In contrast to the grainy 16mm look of A Question of Silence, Broken Mirrors – also produced by Matthijs van Heijningen who also backed Nouchka van Brakel's three major films The Debut, A Woman Like Eve, and The Cool Lakes of Death – contrasts a cool blue and gray look for the killer's scenes that anticipates "Nordic Noir" with the brothel interiors designed, lit, and photographed (by Obsessions' Frans Bromet) like the setting of a Rainer Werner Fassbinder chamber play film while possibly taking a cue from Walerian Borowczyk's The Streetwalker in montages that give the sex acts the same importance as disposing of condoms, changing sheets, cleaning up messes, and emptying the trash. While there are a nude women on the screen, the "gaze" is decidedly female (or "heterosexually female") in offering up more instances of male nudity in the clients than female. A Question of Silence also offered up primarily male nudity of a character who seems to expect admiration from his distracted female partner while the female nudity in Gorris' Antonia's Line unfolds under the female gaze of a character who suddenly realizes that she is attracted to women; indeed, had the film been set half a century earlier, one wonders if Diane and Dora would become part of that film's "female utopia."


Not released in the United States until 1987 by art house theatrical label First Run Features, Broken Mirrors did not make its way to physical media when that company moved to VHS and then DVD, and the most widely-available edition was a German DVD that was not English-friendly. Whereas Cult Epics' Blu-ray of A Question of Silence was derived from an Eye Filmmusem restoration that utilized worn theatrical print materials, their restoration of Broken Mirrors comes from a gorgeous new transfer from the original 35mm camera negative and the results are gorgeously-faithful to the slicker look of the film. Reds are prevalent and saturated from the Club Happy House décor to the daytime scenes of the killer stalking his victim which are given a subtle sepia grade in which red is the only color that pops in the frame.
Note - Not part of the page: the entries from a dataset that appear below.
/-- The agent that performs an event, by its source number (Table 1-1): the core whose threads or units it moves, a Sett, a Lynx port, the
PCIe port; what nothing else performs is Ecide's (log 114). -/
def State.evSource (s : State) (i : Instr) : Nat :=
  match i with
  | .reconvergenceTimeout tm _ => s.srcTeam tm
  | .yieldExpiry tm _ => s.srcTeam tm
  | .drain tm _ => s.srcTeam tm
  | .ldqFill tm _ _ => s.srcTeam tm
  | .translationComplete tm _ => s.srcTeam tm
  | .pendingFaultDelivery tm _ => s.srcTeam tm
  | .queueDeadlock tm _ => s.srcTeam tm
  | .streamElement tm _ _ => s.srcTeam tm
  | .expertStarved tm _ => s.srcTeam tm
  | .breakpointMatch tm _ => s.srcTeam tm
  | .groupSave tm _ => s.srcTeam tm
  | .kvqComplete id => ((s.kvqs.find? (fun q => q.id == id)).map (fun q => s.srcTeam q.tm)).getD ecideSource
  | .kvqFail id => ((s.kvqs.find? (fun q => q.id == id)).map (fun q => s.srcTeam q.tm)).getD ecideSource
  | .teamStart c => match s.clusterTeams c with | tm :: _ => s.srcTeam tm | [] => ecideSource
  | .binAgeDraw c _ => s.srcCore c
  | .mmaComplete c => s.srcCore c
  | .bearCommandComplete c => s.srcCore c
  | .bearFault c _ => s.srcCore c
  | .lentTileDrain c => s.srcCore c
  | .bindRecord c i r => if kget (s.core c).table i = some r ∧ r.valid then s.srcCore c else ecideSource
  | .copyRow id => ((s.copies.find? (fun c => c.id == id)).map (fun c => s.srcCore c.core)).getD ecideSource
  | .merge _ line => homeSett (128 * line)
  | .settPairPass _ sett => sett
  | .returnMerge _ => 256
  | .commit t => homeSource (locOfPa (s.task t).pa)
  | .successorDecrement t => homeSource (locOfPa (s.task t).pa)
  | .l2WriteBack p f => homeSett (framePa (s.part p) f)
  | .nsendRow id => s.srcSend id
  | .rowAck id => s.srcSend id
  | .remoteRowArrival row => row.port
  | .remoteTimeout op => match op with | .send id => s.srcSend id | _ => 320
  | .remoteRefused op => match op with | .send id => s.srcSend id | _ => 320
  | .remoteRead _ _ _ => 320
  | .ngetResponse _ _ _ _ => 320
  | .hostStoreCompletion _ _ => hostSource
  | .submit _ _ => hostSource
  | .registerWrite _ _ _ _ => hostSource
  | .hostApertureWrite _ _ _ => hostSource
  | .hostApertureRead _ _ _ => hostSource
  | .scrubError _ r => r.source.toNat
  | _ => ecideSource

end Sys2Proof.Machine
end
Fine detail does suffer under some of the more severe lighting gels and brothel scenes heavy in cigarette smoke and diffusion but textures reveal themselves in facial close-ups, hair, and wardrobe (the clothing of the unseen killer reveals itself to be a telling clue later in the film). Damage is almost non-existent while natural grain is retained.


As with other recent Cult Epics Blu-rays, the same mono track is offered in both lossless DTS-HD Master Audio and uncompressed LPCM 2.0, and both offer up clear sync-sound dialogue, music, and effects without any distracting damage or overzealous digital clean-up. The sinister synths of composer Lodewijk de Boer occasionally give way to popular music, although usually at a volume low enough that it does not give "pleasure" to the viewer. Optional English subtitles are free of any glaring errors.


Extras start with an audio commentary by film scholar Peter Verstraten who discusses the difficulty of seeing the film, references a podcast on the restoration, and contrasts the film's depiction of prostitution with contemporaries like Paul Verhoeven's comedic Business is Business and Ken Russell's wickedly melodramatic Crimes of Passion, the significance of the only positive male character in the film amidst mostly "interchangeable" men, stylistic comparisons to Antonioni and Bresson in Gorris' refusal to endorse the male gaze with conventional cinema language, and how Gorris' sympathy for social outcasts carries over to Antonia's Line (which he reveals is narrated by this film's Rijxman).

The disc also includes an interview with U.S. sex worker Margo St. James (8:17) from 1984 in which she discusses her attempts to unionize prostitutes in the United States and solidarity with migrant and gay populations – noting that the profession was once run by women and attempts in America and Europe to legally regulate it were a means of men asserting control – and expresses admiration for Gorris' film without endorsing her view of prostitutes and clients.

The disc also include a promotional gallery and Cult Epics trailers.


Before unveiling the "female utopia" of her Oscar-winning Antonia's Line, director Marleen Gorris expressed a worldview of female sexual exploitation as reflected in Broken Mirrors.